Crafting effective contracts for the administration of the Food Stamp Program is particularly difficult because, as noted above, it requires accommodating many different policies that at least partially conflict. For example, we want eligibility workers to verify applicants’ statements about their income — but not to the point of pestering low-wage workers’ employers, or requiring workers to take so much time off the job, that they are fired, denied promotions, or discouraged from applying for food stamps. States can provide financial incentives for contractors to achieve one goal or another, but achieving the right blend of incentives to induce the contractors to strike the right balance between those objectives, — particularly where some, such as service to low-wage workers, are difficult to measure — may be all but impossible; at best, it will require extensive trial and error over the negotiation of several contracts.
Designing contracts that can adapt appropriately to changes in participation also will be very difficult. Serving more households costs more money; if the contract does not increase administrative costs sufficiently in response to increases in participation — or if it reduces them too little in the event of falling participation — the contractor will have incentive to create barriers to access for eligible families that need food assistance. But if contractors receive too much additional funding for serving more families, they may feel insufficient pressure to maintain program integrity or to support effective job training and similar programs that might help families raise their earnings to exceed the food stamp gross income limits.

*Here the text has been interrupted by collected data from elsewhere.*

/-- A sleeping shuttle wakes (R361; 15 R466). -/
def Dev.waitWake (d : Dev) (s : Nat) : Dev :=
  let x := d.sh s
  match x.wait with
  | none => d
  | some a =>
    if !x.evt ∧ !d.waitOver a then d
    else
      let d := d.onSh s (fun y => { y with evt := false, wait := none, slept := false, pc := x.pc + 4 })
      if x.slept then (d.traceSh s false tpWAKE (if x.evt then 1 else 2)).traceSync s else d

/-- UNTRAP. -/
def Dev.shUntrap (d : Dev) (s : Nat) : Dev × ShEnd := if (d.sh s).priv then (d, .back) else (d, .trap (cPRIV, d.shWord s))

/-- A word that spells no instruction traps (R355). -/
def Dev.shIllegal (d : Dev) (s : Nat) : Dev :=
  if !d.shRuns s then d
  else
    match d.shFetch s with
    | (d1, .error t) => if d.shStalled s ∨ t.1 = cBLOCKED then d else d1.shTrap s t
    | (d1, .ok w) => if (shDecode w).isSome ∨ d.shStalled s then d else d1.shTrap s (cILLEGAL, w.setWidth 64)

/-- A master's access through port S gets an error response: a shuttle traps, with event 0x703 for uncorrectable data (R353, R366). -/
def Dev.portSFails (d : Dev) (mid st a : Nat) : Dev :=
  if 128 ≤ mid ∨ !d.shRuns mid then d
  else if st = stUE then (d.ueData mid a).shTrap mid (cUEDATA, BitVec.ofNat 64 a)
  else d.shTrap mid (cACCESS, BitVec.ofNat 64 a)

/-- A shuttle's or hub-side access to a word of a mailbox bank, through port S (05 R141, R143; R366, R367). `wr`: the data of a
write. -/
def Dev.portSAccess (d : Dev) (mid bank word : Nat) (wr : Option Word) (rel : MbxRel) : Dev :=
  let a := mailboxAddr bank word
  let (d, st) := d.gate mid (if wr.isSome then gkWRITE else gkREAD) a
  if st ≠ stOK then d.portSFails mid st a
  else match wr with
    | some v => d.portSWrite (d.fwOf mid) bank word 15 v rel
    | none =>
      let d := (d.countRead a 4).latchRaw mid a
      if d.memBad a 4 then (d.countUes a 4).portSFails mid stUE a else (d.portSRead bank word rel).1

/-- Time passes: each write buffer issues its oldest write (assumption log 18). -/
def Dev.buffersIssue (d : Dev) : Dev :=
  d.hubd.shuttles.foldl (fun d x =>
    if x.2.wbuf.all (fun e => d.shBlocked x.1 e.addr) then d
    else match d.wbIssue x.1 with
      | (d, none) => d
      | (d, some t) => if (d.sh x.1).item.isSome ∧ t.1 ≠ cBLOCKED then d.shTrap x.1 t else d) d

/-- The HUB clock runs: its PLL has locked and the device is in RUN (01 R18, R20; 15 R453). -/
def Dev.hubClock (d : Dev) : Bool := d.plat.porst && d.plat.wrst && d.plat.pllUp.testBit 4 && d.fld F.PWR_STATUS_DEV == 0

/-- What 1 ns, two HUB cycles, does by itself on the hub die: write buffers issue, bobbin channels gain tokens (12 R363; 13
R399). -/
def Dev.hubCycle (d : Dev) : Dev := if d.hubClock then d.buffersIssue.bobTokens 2 else d

/-- A running item exceeds the run limit (R371). What TVAL takes is open. -/
def Dev.runLimit (d : Dev) (s : Nat) : Dev :=
  if (d.sh s).item.isNone ∨ d.fld F.WSC_CFG_RUN_LIMIT = 0 then d
  else
    let d := d.event bSHT s 0x704 (shData s cLIMIT (d.sh s).cls)
    let (d, v) := d.free64
    d.shTrap s (cLIMIT, v)

end Sys2Proof.Machine
end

Designing contractual terms to handle changes in program rules also would be a challenge. After the contract has been signed, Congress may amend the Food Stamp Act, USDA may change federal food stamp regulations, or the governor or legislature may conclude that some options it has elected no longer serve the best interests of the state and its low-income families. Some of these changes may significantly increase or decrease the cost and burden of administering the program. The state and the contractor may disagree, however, on how much of a difference these changes will make and hence how they should affect the contractual payment rate. States may find that they are unable to adopt beneficial new state options without paying a premium to their contractors and may lobby against otherwise meritorious federal food stamp legislation because they cannot afford the additional costs their contractors will charge to implement it. Where public agencies administer a program, by contrast, no complex negotiations are needed to adopt or implement new program policies.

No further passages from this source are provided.